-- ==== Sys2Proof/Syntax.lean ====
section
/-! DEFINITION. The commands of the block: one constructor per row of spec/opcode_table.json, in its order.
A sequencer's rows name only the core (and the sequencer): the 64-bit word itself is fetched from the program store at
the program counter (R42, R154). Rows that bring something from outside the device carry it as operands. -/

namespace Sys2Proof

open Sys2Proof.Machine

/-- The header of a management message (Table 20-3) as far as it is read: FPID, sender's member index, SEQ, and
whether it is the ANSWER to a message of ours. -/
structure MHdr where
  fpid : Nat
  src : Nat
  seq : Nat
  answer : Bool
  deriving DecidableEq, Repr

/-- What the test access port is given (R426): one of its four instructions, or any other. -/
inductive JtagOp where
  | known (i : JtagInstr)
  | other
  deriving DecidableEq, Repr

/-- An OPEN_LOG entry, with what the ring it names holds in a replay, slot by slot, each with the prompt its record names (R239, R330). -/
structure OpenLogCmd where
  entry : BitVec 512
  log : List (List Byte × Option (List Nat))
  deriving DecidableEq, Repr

----

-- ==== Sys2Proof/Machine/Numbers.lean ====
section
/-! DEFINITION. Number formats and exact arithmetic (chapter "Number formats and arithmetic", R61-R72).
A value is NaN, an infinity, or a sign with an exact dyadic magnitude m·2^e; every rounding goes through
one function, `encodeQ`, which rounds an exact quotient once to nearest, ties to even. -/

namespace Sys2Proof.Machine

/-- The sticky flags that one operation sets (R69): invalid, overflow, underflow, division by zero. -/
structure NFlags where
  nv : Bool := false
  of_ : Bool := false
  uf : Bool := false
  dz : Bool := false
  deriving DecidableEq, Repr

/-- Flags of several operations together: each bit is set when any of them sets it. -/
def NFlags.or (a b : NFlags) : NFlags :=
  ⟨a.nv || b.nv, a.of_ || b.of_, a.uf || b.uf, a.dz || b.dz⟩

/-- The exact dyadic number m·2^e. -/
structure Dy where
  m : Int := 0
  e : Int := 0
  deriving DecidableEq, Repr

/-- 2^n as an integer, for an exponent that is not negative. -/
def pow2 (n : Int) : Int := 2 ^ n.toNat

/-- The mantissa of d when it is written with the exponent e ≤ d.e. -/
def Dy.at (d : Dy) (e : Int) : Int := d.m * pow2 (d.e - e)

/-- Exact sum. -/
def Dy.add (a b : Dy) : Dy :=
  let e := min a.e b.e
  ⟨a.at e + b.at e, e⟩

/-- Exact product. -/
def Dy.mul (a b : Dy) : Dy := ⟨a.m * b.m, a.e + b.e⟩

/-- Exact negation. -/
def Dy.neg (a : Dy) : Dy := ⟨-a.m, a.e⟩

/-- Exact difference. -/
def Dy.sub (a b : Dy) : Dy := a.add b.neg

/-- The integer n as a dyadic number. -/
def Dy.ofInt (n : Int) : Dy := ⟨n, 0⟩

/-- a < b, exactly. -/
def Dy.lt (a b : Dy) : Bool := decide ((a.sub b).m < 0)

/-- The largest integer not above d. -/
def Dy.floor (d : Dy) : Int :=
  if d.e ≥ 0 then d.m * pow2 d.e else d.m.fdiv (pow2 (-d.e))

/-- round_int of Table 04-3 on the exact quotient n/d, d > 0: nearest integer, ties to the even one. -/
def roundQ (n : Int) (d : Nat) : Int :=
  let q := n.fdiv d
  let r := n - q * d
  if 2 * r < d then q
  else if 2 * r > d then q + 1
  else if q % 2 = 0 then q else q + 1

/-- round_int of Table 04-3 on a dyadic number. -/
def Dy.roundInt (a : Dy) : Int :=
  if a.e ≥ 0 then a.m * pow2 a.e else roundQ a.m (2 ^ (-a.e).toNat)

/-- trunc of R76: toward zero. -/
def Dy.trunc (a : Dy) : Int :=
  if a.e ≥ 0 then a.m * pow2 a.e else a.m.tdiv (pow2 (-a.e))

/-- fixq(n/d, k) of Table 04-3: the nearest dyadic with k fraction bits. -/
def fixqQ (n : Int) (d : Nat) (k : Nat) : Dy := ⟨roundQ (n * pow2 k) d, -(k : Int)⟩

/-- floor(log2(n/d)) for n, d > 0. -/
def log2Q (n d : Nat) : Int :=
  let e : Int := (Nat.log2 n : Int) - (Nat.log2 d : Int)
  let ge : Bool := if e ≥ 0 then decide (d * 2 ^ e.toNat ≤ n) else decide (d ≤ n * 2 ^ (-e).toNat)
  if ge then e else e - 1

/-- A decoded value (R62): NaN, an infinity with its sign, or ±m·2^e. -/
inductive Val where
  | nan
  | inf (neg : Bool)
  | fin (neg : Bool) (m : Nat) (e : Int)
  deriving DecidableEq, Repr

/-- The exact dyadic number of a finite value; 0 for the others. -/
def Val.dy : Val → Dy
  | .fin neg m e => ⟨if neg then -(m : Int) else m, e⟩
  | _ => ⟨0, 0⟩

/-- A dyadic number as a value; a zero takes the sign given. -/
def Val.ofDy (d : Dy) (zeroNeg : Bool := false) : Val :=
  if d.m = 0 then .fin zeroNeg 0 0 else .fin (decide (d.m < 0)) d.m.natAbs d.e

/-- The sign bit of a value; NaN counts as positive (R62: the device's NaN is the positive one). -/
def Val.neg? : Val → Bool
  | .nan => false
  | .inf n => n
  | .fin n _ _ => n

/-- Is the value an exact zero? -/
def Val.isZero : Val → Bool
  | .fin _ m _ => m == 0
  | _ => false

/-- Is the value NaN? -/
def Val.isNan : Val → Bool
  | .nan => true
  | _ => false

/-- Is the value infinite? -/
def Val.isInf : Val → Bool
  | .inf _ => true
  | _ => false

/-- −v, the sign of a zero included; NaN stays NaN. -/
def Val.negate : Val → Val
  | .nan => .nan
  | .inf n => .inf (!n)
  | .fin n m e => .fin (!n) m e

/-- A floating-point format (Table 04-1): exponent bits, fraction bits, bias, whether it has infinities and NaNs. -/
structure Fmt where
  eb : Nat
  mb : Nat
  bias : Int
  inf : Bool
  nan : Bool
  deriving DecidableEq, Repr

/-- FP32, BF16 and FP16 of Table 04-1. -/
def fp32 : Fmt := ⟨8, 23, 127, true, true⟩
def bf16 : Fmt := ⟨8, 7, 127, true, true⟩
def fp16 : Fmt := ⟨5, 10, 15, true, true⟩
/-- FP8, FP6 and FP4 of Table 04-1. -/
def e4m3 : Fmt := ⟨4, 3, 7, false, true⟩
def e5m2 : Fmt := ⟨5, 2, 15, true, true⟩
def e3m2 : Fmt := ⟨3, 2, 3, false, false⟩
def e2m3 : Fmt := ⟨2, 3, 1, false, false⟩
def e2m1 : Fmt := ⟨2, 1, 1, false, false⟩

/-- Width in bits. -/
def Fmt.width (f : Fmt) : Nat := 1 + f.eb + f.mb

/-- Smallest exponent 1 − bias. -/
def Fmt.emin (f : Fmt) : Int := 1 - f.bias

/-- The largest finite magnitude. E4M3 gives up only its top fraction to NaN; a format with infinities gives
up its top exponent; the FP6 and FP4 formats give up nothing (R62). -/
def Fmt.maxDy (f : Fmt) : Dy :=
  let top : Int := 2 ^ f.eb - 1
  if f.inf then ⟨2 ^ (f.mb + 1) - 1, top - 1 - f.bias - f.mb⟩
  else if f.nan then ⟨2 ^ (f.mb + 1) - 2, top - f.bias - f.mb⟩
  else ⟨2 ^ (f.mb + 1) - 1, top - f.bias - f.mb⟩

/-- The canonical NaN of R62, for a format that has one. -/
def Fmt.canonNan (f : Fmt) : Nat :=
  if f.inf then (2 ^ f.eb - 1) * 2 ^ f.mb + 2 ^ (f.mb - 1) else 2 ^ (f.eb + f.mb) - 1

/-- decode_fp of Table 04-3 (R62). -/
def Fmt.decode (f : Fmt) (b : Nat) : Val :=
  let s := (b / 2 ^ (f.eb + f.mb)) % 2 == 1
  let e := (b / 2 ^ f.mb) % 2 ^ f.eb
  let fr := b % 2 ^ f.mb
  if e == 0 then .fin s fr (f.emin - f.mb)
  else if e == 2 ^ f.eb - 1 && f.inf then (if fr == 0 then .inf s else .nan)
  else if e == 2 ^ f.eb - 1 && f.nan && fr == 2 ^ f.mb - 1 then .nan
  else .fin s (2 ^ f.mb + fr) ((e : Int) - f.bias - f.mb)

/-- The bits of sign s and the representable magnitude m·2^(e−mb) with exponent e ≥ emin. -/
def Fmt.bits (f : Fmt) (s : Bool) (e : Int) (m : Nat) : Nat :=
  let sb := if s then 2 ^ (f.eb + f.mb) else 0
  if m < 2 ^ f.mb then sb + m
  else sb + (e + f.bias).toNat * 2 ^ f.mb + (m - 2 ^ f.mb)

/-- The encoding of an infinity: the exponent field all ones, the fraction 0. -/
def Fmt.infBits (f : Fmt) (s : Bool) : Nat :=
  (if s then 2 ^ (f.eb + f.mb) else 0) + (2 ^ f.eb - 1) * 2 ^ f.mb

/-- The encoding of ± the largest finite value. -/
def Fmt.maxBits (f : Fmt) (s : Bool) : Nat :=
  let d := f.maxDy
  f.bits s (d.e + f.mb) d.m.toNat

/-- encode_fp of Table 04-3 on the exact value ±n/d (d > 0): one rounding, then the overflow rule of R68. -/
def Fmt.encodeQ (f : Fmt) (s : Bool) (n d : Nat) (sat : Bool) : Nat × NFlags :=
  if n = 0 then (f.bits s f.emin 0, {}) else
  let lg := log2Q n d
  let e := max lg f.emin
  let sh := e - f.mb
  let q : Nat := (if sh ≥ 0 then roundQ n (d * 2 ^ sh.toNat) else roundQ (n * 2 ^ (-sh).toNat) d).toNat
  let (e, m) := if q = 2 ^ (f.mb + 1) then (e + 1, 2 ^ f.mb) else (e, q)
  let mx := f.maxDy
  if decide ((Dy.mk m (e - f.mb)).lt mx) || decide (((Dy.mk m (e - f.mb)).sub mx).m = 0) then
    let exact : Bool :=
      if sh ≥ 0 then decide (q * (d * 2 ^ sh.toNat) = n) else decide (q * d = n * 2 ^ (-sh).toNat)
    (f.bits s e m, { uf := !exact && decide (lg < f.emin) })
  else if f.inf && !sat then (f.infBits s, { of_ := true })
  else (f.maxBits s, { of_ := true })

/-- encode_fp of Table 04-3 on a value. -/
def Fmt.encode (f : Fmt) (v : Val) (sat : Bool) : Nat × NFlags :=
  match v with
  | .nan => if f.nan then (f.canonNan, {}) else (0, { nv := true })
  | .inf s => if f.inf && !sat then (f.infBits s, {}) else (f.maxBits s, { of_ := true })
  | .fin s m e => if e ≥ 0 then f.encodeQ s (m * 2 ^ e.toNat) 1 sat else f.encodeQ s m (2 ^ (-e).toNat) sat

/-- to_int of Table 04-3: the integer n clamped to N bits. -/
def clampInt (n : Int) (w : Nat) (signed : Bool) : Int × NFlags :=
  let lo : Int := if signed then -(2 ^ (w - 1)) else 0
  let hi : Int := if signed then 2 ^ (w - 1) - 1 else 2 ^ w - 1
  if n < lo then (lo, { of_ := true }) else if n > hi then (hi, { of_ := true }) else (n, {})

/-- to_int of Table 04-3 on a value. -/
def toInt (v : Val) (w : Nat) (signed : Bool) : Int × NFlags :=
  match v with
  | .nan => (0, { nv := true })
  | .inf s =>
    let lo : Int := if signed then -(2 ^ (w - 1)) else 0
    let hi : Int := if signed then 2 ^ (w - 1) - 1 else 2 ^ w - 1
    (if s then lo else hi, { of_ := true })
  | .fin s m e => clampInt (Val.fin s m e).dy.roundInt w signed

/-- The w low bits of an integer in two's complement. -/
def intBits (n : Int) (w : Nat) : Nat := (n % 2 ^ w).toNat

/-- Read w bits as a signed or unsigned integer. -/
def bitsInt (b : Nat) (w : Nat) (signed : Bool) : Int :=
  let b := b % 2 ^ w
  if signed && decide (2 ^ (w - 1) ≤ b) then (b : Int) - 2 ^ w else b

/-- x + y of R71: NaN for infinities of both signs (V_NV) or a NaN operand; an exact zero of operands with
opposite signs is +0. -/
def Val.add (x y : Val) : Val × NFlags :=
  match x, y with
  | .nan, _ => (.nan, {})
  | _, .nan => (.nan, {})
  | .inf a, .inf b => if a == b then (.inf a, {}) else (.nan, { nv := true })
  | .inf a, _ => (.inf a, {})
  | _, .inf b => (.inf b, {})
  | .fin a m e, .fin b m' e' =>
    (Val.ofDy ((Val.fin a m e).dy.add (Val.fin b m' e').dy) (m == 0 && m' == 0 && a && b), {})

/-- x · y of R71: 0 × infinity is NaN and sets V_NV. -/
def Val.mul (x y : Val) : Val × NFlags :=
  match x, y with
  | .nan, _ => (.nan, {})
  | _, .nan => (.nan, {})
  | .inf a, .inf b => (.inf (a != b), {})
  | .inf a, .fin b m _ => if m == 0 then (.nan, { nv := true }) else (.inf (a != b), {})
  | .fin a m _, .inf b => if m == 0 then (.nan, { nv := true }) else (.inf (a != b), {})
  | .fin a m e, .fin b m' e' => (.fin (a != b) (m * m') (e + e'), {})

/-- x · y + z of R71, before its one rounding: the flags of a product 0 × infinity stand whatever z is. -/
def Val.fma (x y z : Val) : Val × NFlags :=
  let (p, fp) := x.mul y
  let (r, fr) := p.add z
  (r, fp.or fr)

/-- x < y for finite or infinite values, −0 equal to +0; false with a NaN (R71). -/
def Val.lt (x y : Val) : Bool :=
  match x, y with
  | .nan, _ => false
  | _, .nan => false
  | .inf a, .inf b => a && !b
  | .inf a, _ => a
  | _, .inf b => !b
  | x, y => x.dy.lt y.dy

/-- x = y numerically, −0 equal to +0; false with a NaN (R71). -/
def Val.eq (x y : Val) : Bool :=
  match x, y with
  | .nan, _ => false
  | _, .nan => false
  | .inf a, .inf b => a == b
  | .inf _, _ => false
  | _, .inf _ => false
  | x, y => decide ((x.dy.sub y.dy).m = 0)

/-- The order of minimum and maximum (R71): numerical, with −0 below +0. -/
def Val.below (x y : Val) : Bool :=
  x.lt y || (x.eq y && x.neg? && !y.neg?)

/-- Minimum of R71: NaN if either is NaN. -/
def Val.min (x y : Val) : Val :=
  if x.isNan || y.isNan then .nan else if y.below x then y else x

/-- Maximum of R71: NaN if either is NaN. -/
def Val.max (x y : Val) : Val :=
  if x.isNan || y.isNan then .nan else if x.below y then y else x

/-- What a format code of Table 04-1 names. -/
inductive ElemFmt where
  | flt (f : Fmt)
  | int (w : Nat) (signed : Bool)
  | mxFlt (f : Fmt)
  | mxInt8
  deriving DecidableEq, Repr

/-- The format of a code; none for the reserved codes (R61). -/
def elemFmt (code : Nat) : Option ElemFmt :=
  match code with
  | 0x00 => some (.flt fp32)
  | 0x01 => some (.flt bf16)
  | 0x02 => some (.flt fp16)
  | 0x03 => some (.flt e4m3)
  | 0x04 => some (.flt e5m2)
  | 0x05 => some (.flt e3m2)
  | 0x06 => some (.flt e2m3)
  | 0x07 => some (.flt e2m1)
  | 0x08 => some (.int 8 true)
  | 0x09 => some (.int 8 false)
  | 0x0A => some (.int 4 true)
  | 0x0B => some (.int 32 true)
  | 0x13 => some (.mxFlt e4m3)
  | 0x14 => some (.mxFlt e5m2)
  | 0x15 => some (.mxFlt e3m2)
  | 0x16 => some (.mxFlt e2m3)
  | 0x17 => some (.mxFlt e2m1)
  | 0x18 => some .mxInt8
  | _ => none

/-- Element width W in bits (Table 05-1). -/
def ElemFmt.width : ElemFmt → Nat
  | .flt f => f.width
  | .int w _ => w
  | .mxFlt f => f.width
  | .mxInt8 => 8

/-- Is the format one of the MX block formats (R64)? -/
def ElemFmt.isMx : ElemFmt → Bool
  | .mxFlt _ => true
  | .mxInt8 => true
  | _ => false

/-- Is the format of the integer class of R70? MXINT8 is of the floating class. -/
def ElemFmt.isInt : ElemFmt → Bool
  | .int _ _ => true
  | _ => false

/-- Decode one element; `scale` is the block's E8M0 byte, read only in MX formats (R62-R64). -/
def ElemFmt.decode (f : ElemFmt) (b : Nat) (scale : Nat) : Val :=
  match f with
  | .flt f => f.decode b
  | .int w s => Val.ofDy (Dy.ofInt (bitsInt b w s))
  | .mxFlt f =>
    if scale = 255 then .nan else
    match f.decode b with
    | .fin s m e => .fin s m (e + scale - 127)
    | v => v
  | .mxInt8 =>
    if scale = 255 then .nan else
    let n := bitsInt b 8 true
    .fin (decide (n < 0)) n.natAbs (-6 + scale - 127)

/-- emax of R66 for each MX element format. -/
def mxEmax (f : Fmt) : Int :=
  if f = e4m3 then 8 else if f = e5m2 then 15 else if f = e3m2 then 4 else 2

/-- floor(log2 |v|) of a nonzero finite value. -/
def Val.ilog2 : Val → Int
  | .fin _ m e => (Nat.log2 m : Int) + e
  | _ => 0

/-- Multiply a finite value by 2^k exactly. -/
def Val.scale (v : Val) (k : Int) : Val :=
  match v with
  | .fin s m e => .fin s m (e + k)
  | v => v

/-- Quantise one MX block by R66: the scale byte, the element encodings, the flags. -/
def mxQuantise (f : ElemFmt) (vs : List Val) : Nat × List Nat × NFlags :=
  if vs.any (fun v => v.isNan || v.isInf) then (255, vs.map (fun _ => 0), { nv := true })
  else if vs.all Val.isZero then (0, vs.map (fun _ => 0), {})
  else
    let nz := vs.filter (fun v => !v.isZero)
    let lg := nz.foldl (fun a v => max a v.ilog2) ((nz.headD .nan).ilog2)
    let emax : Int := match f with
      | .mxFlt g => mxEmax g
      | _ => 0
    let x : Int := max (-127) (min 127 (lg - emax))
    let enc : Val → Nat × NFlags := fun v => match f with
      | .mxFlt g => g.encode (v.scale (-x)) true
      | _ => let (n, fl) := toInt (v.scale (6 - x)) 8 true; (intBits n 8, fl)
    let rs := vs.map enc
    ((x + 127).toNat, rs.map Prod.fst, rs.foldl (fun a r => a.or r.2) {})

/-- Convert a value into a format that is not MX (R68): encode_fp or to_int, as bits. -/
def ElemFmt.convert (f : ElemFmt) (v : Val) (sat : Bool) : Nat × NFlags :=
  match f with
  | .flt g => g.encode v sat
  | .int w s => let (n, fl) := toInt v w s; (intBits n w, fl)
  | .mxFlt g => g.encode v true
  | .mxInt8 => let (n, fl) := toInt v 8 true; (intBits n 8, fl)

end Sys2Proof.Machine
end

----

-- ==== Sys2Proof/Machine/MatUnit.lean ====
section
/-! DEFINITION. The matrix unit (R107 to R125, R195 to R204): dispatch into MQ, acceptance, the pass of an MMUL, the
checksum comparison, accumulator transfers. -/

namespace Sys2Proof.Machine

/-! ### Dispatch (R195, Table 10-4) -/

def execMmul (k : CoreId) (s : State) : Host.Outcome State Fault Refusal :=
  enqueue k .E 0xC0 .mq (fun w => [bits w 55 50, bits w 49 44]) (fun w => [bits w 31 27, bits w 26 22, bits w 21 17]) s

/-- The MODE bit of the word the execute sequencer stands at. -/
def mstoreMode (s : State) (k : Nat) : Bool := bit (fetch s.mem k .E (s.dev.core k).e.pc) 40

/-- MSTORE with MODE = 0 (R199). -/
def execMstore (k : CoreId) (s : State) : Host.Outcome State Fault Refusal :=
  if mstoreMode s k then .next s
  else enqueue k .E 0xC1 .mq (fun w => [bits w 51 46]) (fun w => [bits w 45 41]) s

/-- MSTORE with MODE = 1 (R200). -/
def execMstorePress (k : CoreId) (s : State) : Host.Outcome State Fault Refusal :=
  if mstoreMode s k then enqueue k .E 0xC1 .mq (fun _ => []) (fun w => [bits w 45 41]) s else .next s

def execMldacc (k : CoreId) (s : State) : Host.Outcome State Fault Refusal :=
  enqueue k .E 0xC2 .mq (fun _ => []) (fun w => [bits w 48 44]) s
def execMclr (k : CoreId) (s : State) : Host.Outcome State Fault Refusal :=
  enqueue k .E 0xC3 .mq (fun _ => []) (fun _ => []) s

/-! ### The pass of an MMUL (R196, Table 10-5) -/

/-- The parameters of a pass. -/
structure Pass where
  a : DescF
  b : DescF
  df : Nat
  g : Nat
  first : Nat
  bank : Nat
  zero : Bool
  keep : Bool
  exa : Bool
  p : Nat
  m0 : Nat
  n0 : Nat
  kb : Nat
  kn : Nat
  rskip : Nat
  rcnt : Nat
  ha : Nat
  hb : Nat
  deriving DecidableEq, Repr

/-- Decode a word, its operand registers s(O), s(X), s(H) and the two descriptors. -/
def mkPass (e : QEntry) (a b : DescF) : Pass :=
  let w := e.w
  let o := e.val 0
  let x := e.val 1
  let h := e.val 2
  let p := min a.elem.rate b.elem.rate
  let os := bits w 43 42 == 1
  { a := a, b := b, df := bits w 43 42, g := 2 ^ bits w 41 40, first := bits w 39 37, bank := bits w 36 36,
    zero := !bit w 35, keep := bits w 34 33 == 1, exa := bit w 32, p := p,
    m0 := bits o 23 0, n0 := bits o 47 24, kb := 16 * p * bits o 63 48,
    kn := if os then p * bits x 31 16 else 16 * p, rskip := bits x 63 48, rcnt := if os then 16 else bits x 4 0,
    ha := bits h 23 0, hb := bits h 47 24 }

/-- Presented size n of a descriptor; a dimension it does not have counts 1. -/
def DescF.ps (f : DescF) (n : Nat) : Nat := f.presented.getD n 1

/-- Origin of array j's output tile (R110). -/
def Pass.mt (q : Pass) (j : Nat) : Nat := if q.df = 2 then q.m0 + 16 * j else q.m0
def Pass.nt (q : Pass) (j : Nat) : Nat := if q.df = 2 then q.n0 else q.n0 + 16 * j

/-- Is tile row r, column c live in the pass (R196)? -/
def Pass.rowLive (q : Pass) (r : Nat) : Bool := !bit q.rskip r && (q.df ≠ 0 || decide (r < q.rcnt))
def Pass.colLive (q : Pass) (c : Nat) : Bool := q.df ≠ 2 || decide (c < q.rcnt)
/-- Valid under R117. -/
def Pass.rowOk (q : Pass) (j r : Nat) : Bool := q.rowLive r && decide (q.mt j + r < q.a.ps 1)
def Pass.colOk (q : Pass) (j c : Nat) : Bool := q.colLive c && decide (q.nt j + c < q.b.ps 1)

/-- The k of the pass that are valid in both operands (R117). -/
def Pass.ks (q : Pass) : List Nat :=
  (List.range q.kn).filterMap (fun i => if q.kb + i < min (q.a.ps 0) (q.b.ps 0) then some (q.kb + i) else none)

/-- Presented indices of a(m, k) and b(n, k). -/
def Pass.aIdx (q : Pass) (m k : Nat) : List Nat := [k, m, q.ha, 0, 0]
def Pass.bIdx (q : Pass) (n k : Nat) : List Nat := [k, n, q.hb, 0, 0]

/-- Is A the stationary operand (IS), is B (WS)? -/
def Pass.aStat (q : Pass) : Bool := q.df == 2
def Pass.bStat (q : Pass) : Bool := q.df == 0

----

The problem =>
Only the lines from the one containing "-- ==== Sys2Proof/Syntax.lean" through the one containing "the program counter" are to be retyped, both boundary lines included, with no other material.

Solution =>
-- ==== Sys2Proof/Syntax.lean ====
section
/-! DEFINITION. The commands of the block: one constructor per row of spec/opcode_table.json, in its order.
A sequencer's rows name only the core (and the sequencer): the 64-bit word itself is fetched from the program store at
the program counter (R42, R154). Rows that bring something from outside the device carry it as operands. -/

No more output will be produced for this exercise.